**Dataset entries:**
/-- The rows that carry a write complete: a write that is admitted is buffered, placed and completed by the protected or the exposed rule, one that finds no room
parks under reason 4, one out of range, into read-only mode or with a wrong guard is refused; the modes of R184 change with HOLD_OK (R132, R133, R136, R183 to R187, R252). -/
def Obligations.WriteRowsComplete : Prop :=
  (∀ (s : State) (c : Nat) (data : List HostSlot) (cmp : CmpOutcome) (k : Cmd) (n : Ns), s.NsRuns c 0x01 k n → s.writeRefused k n = none →
    s.stitchHeld c = false → s.dmaWaits c = false → s.admits c k.fn k.sqe.nlb = true → n.ingress k.sqe.prchk data = none →
    (cmp.badInput = [] ∨ k.cmpEn = false) →
    exec (.write c data cmp) s = .next ((s.unpark c).bufferWrite c k n k.sqe.slba k.sqe.nlb ((s.handleOf n k.sqe).getD 0)
      ((List.range k.sqe.nlb).map (fun i => ((data[i]?).map (fun d => (d.data, d.meta_))).getD (0, 0))) cmp)) ∧
  (∀ (s : State) (c : Nat) (data : List HostSlot) (cmp : CmpOutcome) (k : Cmd) (n : Ns), s.NsRuns c 0x01 k n → s.writeRefused k n = none →
    s.stitchHeld c = false → s.dmaWaits c = false → s.admits c k.fn k.sqe.nlb = false →
    ∃ t, exec (.write c data cmp) s = .next t ∧ t.buf = s.buf ∧ t.tx = s.tx ∧ t.fld (F.crsCntCount 18) = (s.fld (F.crsCntCount 18) + 1) % 2 ^ 32) ∧
  (∀ (s : State) (c : Nat) (data : List HostSlot) (cmp : CmpOutcome) (k : Cmd) (n : Ns), s.NsRuns c 0x01 k n → 1 ≤ k.sqe.nlb → k.sqe.nlb ≤ 1024 →
    n.size < k.sqe.slba + k.sqe.nlb →
    ∃ t, exec (.write c data cmp) s = .next t ∧ t.Ended c ⟨0, 0x80, true⟩ ∧ t.map = s.map) ∧
  (∀ (s : State) (c : Nat) (data : List HostSlot) (cmp : CmpOutcome) (k : Cmd) (n : Ns), s.NsRuns c 0x01 k n → n.refuses k.sqe.slba k.sqe.nlb 1024 = none →
    (s.handleOf n k.sqe).isSome = true → s.flag F.rclRoRo = true →
    ∃ t, exec (.write c data cmp) s = .next t ∧ t.Ended c ⟨0, 0x20, true⟩ ∧ t.map = s.map) ∧
  (∀ (s : State) (c : Nat) (data : List HostSlot) (cmp : CmpOutcome) (k : Cmd) (n : Ns), s.NsRuns c 0x01 k n → s.writeRefused k n = none →
    s.stitchHeld c = false → s.dmaWaits c = false → s.admits c k.fn k.sqe.nlb = true → n.pi ≠ 0 → k.sqe.prchk.testBit 2 = true →
    (∃ d ∈ data, d.guardOk = false) →
    ∃ t, exec (.write c data cmp) s = .next t ∧ t.Ended c ⟨2, 0x82, true⟩ ∧ t.map = s.map) ∧
  (∀ (s : State) (c : Nat) (k : Cmd) (n : Ns), s.NsRuns c 0x08 k n → s.writeRefused k n = none → s.admits c k.fn k.sqe.nlb = true →
    exec (.writeZeroes c) s = .next ((s.unpark c).bufferWrite c k n k.sqe.slba k.sqe.nlb ((s.handleOf n k.sqe).getD 0)
      (List.replicate k.sqe.nlb (0, 0)) ⟨false, [], []⟩)) ∧
  (∀ (s : State) (i : Nat) (b : BufSlot), s.armed (.cmpBypass i) = true → Tab.find i s.buf.slots = some b →
    exec (.cmpBypassTimeout i) s = .next (((((s.expire (.cmpBypass i)).setFlag F.cmpStatBypseen).cmpCnt 0).cmpCnt 3).placeExtent b.cmd b.nsid b.lba 0
      none false ⟨false, [], []⟩)) ∧
  (∀ (s : State) (c lba : Nat) (p : Nat × BufSlot), s.buf.slots.find? (fun p => decide (p.2.cmd = c) && decide (p.2.lba = lba) && !p.2.applied) = some p →
    s.cmdBuffered c = true →
    ∃ t, exec (.writeBufferUe c lba) s = .next t ∧ t.buf.slots = Tab.upd p.1 (fun b => { b with lost := true }) s.buf.slots ∧
      t.adm.mediaErrs = s.adm.mediaErrs + 1) ∧
  (∀ (s : State) (c lba : Nat) (k : Cmd) (p : Nat × BufSlot), s.buf.slots.find? (fun p => decide (p.2.cmd = c) && decide (p.2.lba = lba) && !p.2.applied) = some p →
    s.cmd c = some k → k.buffered = false → k.dropped = false →
    ∃ t, exec (.writeBufferUe c lba) s = .next t ∧ t.Ended c ⟨0, 0x04, false⟩ ∧ t.map = s.map) ∧
  (∀ (s : State), s.flag F.crsStatExposed = false →
    ∃ t, exec .holdOkDeassert s = .next t ∧ t.flag F.crsStatExposed = true ∧ t.flag F.crsStatExposedseen = true ∧ t.fld F.crsExpCause = 1 ∧
      t.flag F.lifStatHoldok = false) ∧
  (∀ (s : State), s.flag F.crsStatExposed = true → (s.setFlag F.lifStatHoldok).exposedCause = 0 →
    ∃ t, exec .holdOkAssert s = .next t ∧ t.flag F.lifStatHoldok = true ∧ t.flag F.crsStatExposed = true ∧ t.armed .protectedMode = true) ∧
  (∀ (s : State), s.armed .protectedMode = true → s.exposedCause = 0 →
    ∃ t, exec .protectedModeTimer s = .next t ∧ t.flag F.crsStatExposed = false) ∧
  (∀ (s : State), s.armed .protectedMode = false → exec .protectedModeTimer s = .next s)
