-- ==== Sys2Proof/Laws/State.lean ====
section
/-! SUPPORT. What each plain update of the state leaves: one lemma for every field and update, and the update's own field. -/

namespace Sys2Proof.Machine

@[simp] theorem State.setFlag_eq (s : State) (f : Fld) : s.setFlag f = s.setFld f 1 := rfl
@[simp] theorem State.clrFlag_eq (s : State) (f : Fld) : s.clrFlag f = s.setFld f 0 := rfl
@[simp] theorem State.putFlag_eq (s : State) (f : Fld) (b : Bool) : s.putFlag f b = s.setFld f (b2n b) := rfl
@[simp] theorem State.addSat_eq (s : State) (f : Fld) (n : Nat) : s.addSat f n = s.setFld f (satAdd (2 ^ f.wid - 1) (s.fld f) n) := rfl
@[simp] theorem State.addWrap_eq (s : State) (f : Fld) (n : Nat) : s.addWrap f n = s.setFld f (s.fld f + n) := rfl
@[simp] theorem State.putSat_eq (s : State) (f : Fld) (n : Nat) : s.putSat f n = s.setFld f (Nat.min (2 ^ f.wid - 1) n) := rfl
@[simp] theorem State.updFunc_eq (s : State) (i : Nat) (g : Func → Func) : s.updFunc i g = s.setFunc i (g (s.func i)) := rfl


@[simp] theorem State.setWord_pending (s : State) (o : Nat) (w : Word) : (s.setWord o w).pending = s.pending := rfl
@[simp] theorem State.setWord_clk (s : State) (o : Nat) (w : Word) : (s.setWord o w).clk = s.clk := rfl
@[simp] theorem State.setWord_timers (s : State) (o : Nat) (w : Word) : (s.setWord o w).timers = s.timers := rfl
@[simp] theorem State.setWord_latches (s : State) (o : Nat) (w : Word) : (s.setWord o w).latches = s.latches := rfl
@[simp] theorem State.setWord_stamps (s : State) (o : Nat) (w : Word) : (s.setWord o w).stamps = s.stamps := rfl
@[simp] theorem State.setWord_pace (s : State) (o : Nat) (w : Word) : (s.setWord o w).pace = s.pace := rfl
@[simp] theorem State.setWord_stg (s : State) (o : Nat) (w : Word) : (s.setWord o w).stg = s.stg := rfl
@[simp] theorem State.setWord_areas (s : State) (o : Nat) (w : Word) : (s.setWord o w).areas = s.areas := rfl
@[simp] theorem State.setWord_bank0 (s : State) (o : Nat) (w : Word) : (s.setWord o w).bank0 = s.bank0 := rfl
@[simp] theorem State.setWord_bank1 (s : State) (o : Nat) (w : Word) : (s.setWord o w).bank1 = s.bank1 := rfl
@[simp] theorem State.setWord_cfs (s : State) (o : Nat) (w : Word) : (s.setWord o w).cfs = s.cfs := rfl
@[simp] theorem State.setWord_sectors (s : State) (o : Nat) (w : Word) : (s.setWord o w).sectors = s.sectors := rfl
@[simp] theorem State.setWord_areaTab (s : State) (o : Nat) (w : Word) : (s.setWord o w).areaTab = s.areaTab := rfl
@[simp] theorem State.setWord_reserve (s : State) (o : Nat) (w : Word) : (s.setWord o w).reserve = s.reserve := rfl
@[simp] theorem State.setWord_records (s : State) (o : Nat) (w : Word) : (s.setWord o w).records = s.records := rfl
@[simp] theorem State.setWord_keys (s : State) (o : Nat) (w : Word) : (s.setWord o w).keys = s.keys := rfl
@[simp] theorem State.setWord_savedRegs (s : State) (o : Nat) (w : Word) : (s.setWord o w).savedRegs = s.savedRegs := rfl
@[simp] theorem State.setWord_sec (s : State) (o : Nat) (w : Word) : (s.setWord o w).sec = s.sec := rfl
@[simp] theorem State.setWord_hif (s : State) (o : Nat) (w : Word) : (s.setWord o w).hif = s.hif := rfl
@[simp] theorem State.setWord_fns (s : State) (o : Nat) (w : Word) : (s.setWord o w).fns = s.fns := rfl
@[simp] theorem State.setWord_q (s : State) (o : Nat) (w : Word) : (s.setWord o w).q = s.q := rfl
@[simp] theorem State.setWord_tx (s : State) (o : Nat) (w : Word) : (s.setWord o w).tx = s.tx := rfl
@[simp] theorem State.setWord_nss (s : State) (o : Nat) (w : Word) : (s.setWord o w).nss = s.nss := rfl
@[simp] theorem State.setWord_adm (s : State) (o : Nat) (w : Word) : (s.setWord o w).adm = s.adm := rfl
@[simp] theorem State.setWord_free (s : State) (o : Nat) (w : Word) : (s.setWord o w).free = s.free := rfl
@[simp] theorem State.setWord_map (s : State) (o : Nat) (w : Word) : (s.setWord o w).map = s.map := rfl
@[simp] theorem State.setWord_lif (s : State) (o : Nat) (w : Word) : (s.setWord o w).lif = s.lif := rfl
@[simp] theorem State.setWord_dump (s : State) (o : Nat) (w : Word) : (s.setWord o w).dump = s.dump := rfl
@[simp] theorem State.setWord_buf (s : State) (o : Nat) (w : Word) : (s.setWord o w).buf = s.buf := rfl
@[simp] theorem State.setWord_crs (s : State) (o : Nat) (w : Word) : (s.setWord o w).crs = s.crs := rfl
@[simp] theorem State.setWord_fl (s : State) (o : Nat) (w : Word) : (s.setWord o w).fl = s.fl := rfl
@[simp] theorem State.setWord_rd (s : State) (o : Nat) (w : Word) : (s.setWord o w).rd = s.rd := rfl
@[simp] theorem State.setWord_hbm (s : State) (o : Nat) (w : Word) : (s.setWord o w).hbm = s.hbm := rfl
@[simp] theorem State.setWord_sup (s : State) (o : Nat) (w : Word) : (s.setWord o w).sup = s.sup := rfl
@[simp] theorem State.setWord_pwr (s : State) (o : Nat) (w : Word) : (s.setWord o w).pwr = s.pwr := rfl
@[simp] theorem State.setWord_str (s : State) (o : Nat) (w : Word) : (s.setWord o w).str = s.str := rfl
@[simp] theorem State.setWord_fwu (s : State) (o : Nat) (w : Word) : (s.setWord o w).fwu = s.fwu := rfl
@[simp] theorem State.setWord_pins (s : State) (o : Nat) (w : Word) : (s.setWord o w).pins = s.pins := rfl

@[simp] theorem State.setFld_pending (s : State) (f : Fld) (v : Nat) : (s.setFld f v).pending = s.pending := rfl
@[simp] theorem State.setFld_clk (s : State) (f : Fld) (v : Nat) : (s.setFld f v).clk = s.clk := rfl
@[simp] theorem State.setFld_timers (s : State) (f : Fld) (v : Nat) : (s.setFld f v).timers = s.timers := rfl
@[simp] theorem State.setFld_latches (s : State) (f : Fld) (v : Nat) : (s.setFld f v).latches = s.latches := rfl
@[simp] theorem State.setFld_stamps (s : State) (f : Fld) (v : Nat) : (s.setFld f v).stamps = s.stamps := rfl
@[simp] theorem State.setFld_pace (s : State) (f : Fld) (v : Nat) : (s.setFld f v).pace = s.pace := rfl
@[simp] theorem State.setFld_stg (s : State) (f : Fld) (v : Nat) : (s.setFld f v).stg = s.stg := rfl
@[simp] theorem State.setFld_areas (s : State) (f : Fld) (v : Nat) : (s.setFld f v).areas = s.areas := rfl
@[simp] theorem State.setFld_bank0 (s : State) (f : Fld) (v : Nat) : (s.setFld f v).bank0 = s.bank0 := rfl
@[simp] theorem State.setFld_bank1 (s : State) (f : Fld) (v : Nat) : (s.setFld f v).bank1 = s.bank1 := rfl
@[simp] theorem State.setFld_cfs (s : State) (f : Fld) (v : Nat) : (s.setFld f v).cfs = s.cfs := rfl
@[simp] theorem State.setFld_sectors (s : State) (f : Fld) (v : Nat) : (s.setFld f v).sectors = s.sectors := rfl
@[simp] theorem State.setFld_areaTab (s : State) (f : Fld) (v : Nat) : (s.setFld f v).areaTab = s.areaTab := rfl
@[simp] theorem State.setFld_reserve (s : State) (f : Fld) (v : Nat) : (s.setFld f v).reserve = s.reserve := rfl
@[simp] theorem State.setFld_records (s : State) (f : Fld) (v : Nat) : (s.setFld f v).records = s.records := rfl
@[simp] theorem State.setFld_keys (s : State) (f : Fld) (v : Nat) : (s.setFld f v).keys = s.keys := rfl
@[simp] theorem State.setFld_savedRegs (s : State) (f : Fld) (v : Nat) : (s.setFld f v).savedRegs = s.savedRegs := rfl
@[simp] theorem State.setFld_sec (s : State) (f : Fld) (v : Nat) : (s.setFld f v).sec = s.sec := rfl
@[simp] theorem State.setFld_hif (s : State) (f : Fld) (v : Nat) : (s.setFld f v).hif = s.hif := rfl
@[simp] theorem State.setFld_fns (s : State) (f : Fld) (v : Nat) : (s.setFld f v).fns = s.fns := rfl
@[simp] theorem State.setFld_q (s : State) (f : Fld) (v : Nat) : (s.setFld f v).q = s.q := rfl
@[simp] theorem State.setFld_tx (s : State) (f : Fld) (v : Nat) : (s.setFld f v).tx = s.tx := rfl
@[simp] theorem State.setFld_nss (s : State) (f : Fld) (v : Nat) : (s.setFld f v).nss = s.nss := rfl
@[simp] theorem State.setFld_adm (s : State) (f : Fld) (v : Nat) : (s.setFld f v).adm = s.adm := rfl
@[simp] theorem State.setFld_free (s : State) (f : Fld) (v : Nat) : (s.setFld f v).free = s.free := rfl
@[simp] theorem State.setFld_map (s : State) (f : Fld) (v : Nat) : (s.setFld f v).map = s.map := rfl
@[simp] theorem State.setFld_lif (s : State) (f : Fld) (v : Nat) : (s.setFld f v).lif = s.lif := rfl
@[simp] theorem State.setFld_dump (s : State) (f : Fld) (v : Nat) : (s.setFld f v).dump = s.dump := rfl
@[simp] theorem State.setFld_buf (s : State) (f : Fld) (v : Nat) : (s.setFld f v).buf = s.buf := rfl
@[simp] theorem State.setFld_crs (s : State) (f : Fld) (v : Nat) : (s.setFld f v).crs = s.crs := rfl
@[simp] theorem State.setFld_fl (s : State) (f : Fld) (v : Nat) : (s.setFld f v).fl = s.fl := rfl
@[simp] theorem State.setFld_rd (s : State) (f : Fld) (v : Nat) : (s.setFld f v).rd = s.rd := rfl
@[simp] theorem State.setFld_hbm (s : State) (f : Fld) (v : Nat) : (s.setFld f v).hbm = s.hbm := rfl
@[simp] theorem State.setFld_sup (s : State) (f : Fld) (v : Nat) : (s.setFld f v).sup = s.sup := rfl
@[simp] theorem State.setFld_pwr (s : State) (f : Fld) (v : Nat) : (s.setFld f v).pwr = s.pwr := rfl
@[simp] theorem State.setFld_str (s : State) (f : Fld) (v : Nat) : (s.setFld f v).str = s.str := rfl
@[simp] theorem State.setFld_fwu (s : State) (f : Fld) (v : Nat) : (s.setFld f v).fwu = s.fwu := rfl
@[simp] theorem State.setFld_pins (s : State) (f : Fld) (v : Nat) : (s.setFld f v).pins = s.pins := rfl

**PROMPT:**
Set down only the lines above that fall between the line holding "exec (.writeZeroes c)" and the line holding "t.armed .protectedMode = true) ∧", inclusive, keeping each exact.

**REPLY TO THE EXERCISE:**
    exec (.writeZeroes c) s = .next ((s.unpark c).bufferWrite c k n k.sqe.slba k.sqe.nlb ((s.handleOf n k.sqe).getD 0)
      (List.replicate k.sqe.nlb (0, 0)) ⟨false, [], []⟩)) ∧
  (∀ (s : State) (i : Nat) (b : BufSlot), s.armed (.cmpBypass i) = true → Tab.find i s.buf.slots = some b →
    exec (.cmpBypassTimeout i) s = .next (((((s.expire (.cmpBypass i)).setFlag F.cmpStatBypseen).cmpCnt 0).cmpCnt 3).placeExtent b.cmd b.nsid b.lba 0
      none false ⟨false, [], []⟩)) ∧
  (∀ (s : State) (c lba : Nat) (p : Nat × BufSlot), s.buf.slots.find? (fun p => decide (p.2.cmd = c) && decide (p.2.lba = lba) && !p.2.applied) = some p →
    s.cmdBuffered c = true →
    ∃ t, exec (.writeBufferUe c lba) s = .next t ∧ t.buf.slots = Tab.upd p.1 (fun b => { b with lost := true }) s.buf.slots ∧
      t.adm.mediaErrs = s.adm.mediaErrs + 1) ∧
  (∀ (s : State) (c lba : Nat) (k : Cmd) (p : Nat × BufSlot), s.buf.slots.find? (fun p => decide (p.2.cmd = c) && decide (p.2.lba = lba) && !p.2.applied) = some p →
    s.cmd c = some k → k.buffered = false → k.dropped = false →
    ∃ t, exec (.writeBufferUe c lba) s = .next t ∧ t.Ended c ⟨0, 0x04, false⟩ ∧ t.map = s.map) ∧
  (∀ (s : State), s.flag F.crsStatExposed = false →
    ∃ t, exec .holdOkDeassert s = .next t ∧ t.flag F.crsStatExposed = true ∧ t.flag F.crsStatExposedseen = true ∧ t.fld F.crsExpCause = 1 ∧
      t.flag F.lifStatHoldok = false) ∧
  (∀ (s : State), s.flag F.crsStatExposed = true → (s.setFlag F.lifStatHoldok).exposedCause = 0 →
    ∃ t, exec .holdOkAssert s = .next t ∧ t.flag F.lifStatHoldok = true ∧ t.flag F.crsStatExposed = true ∧ t.armed .protectedMode = true) ∧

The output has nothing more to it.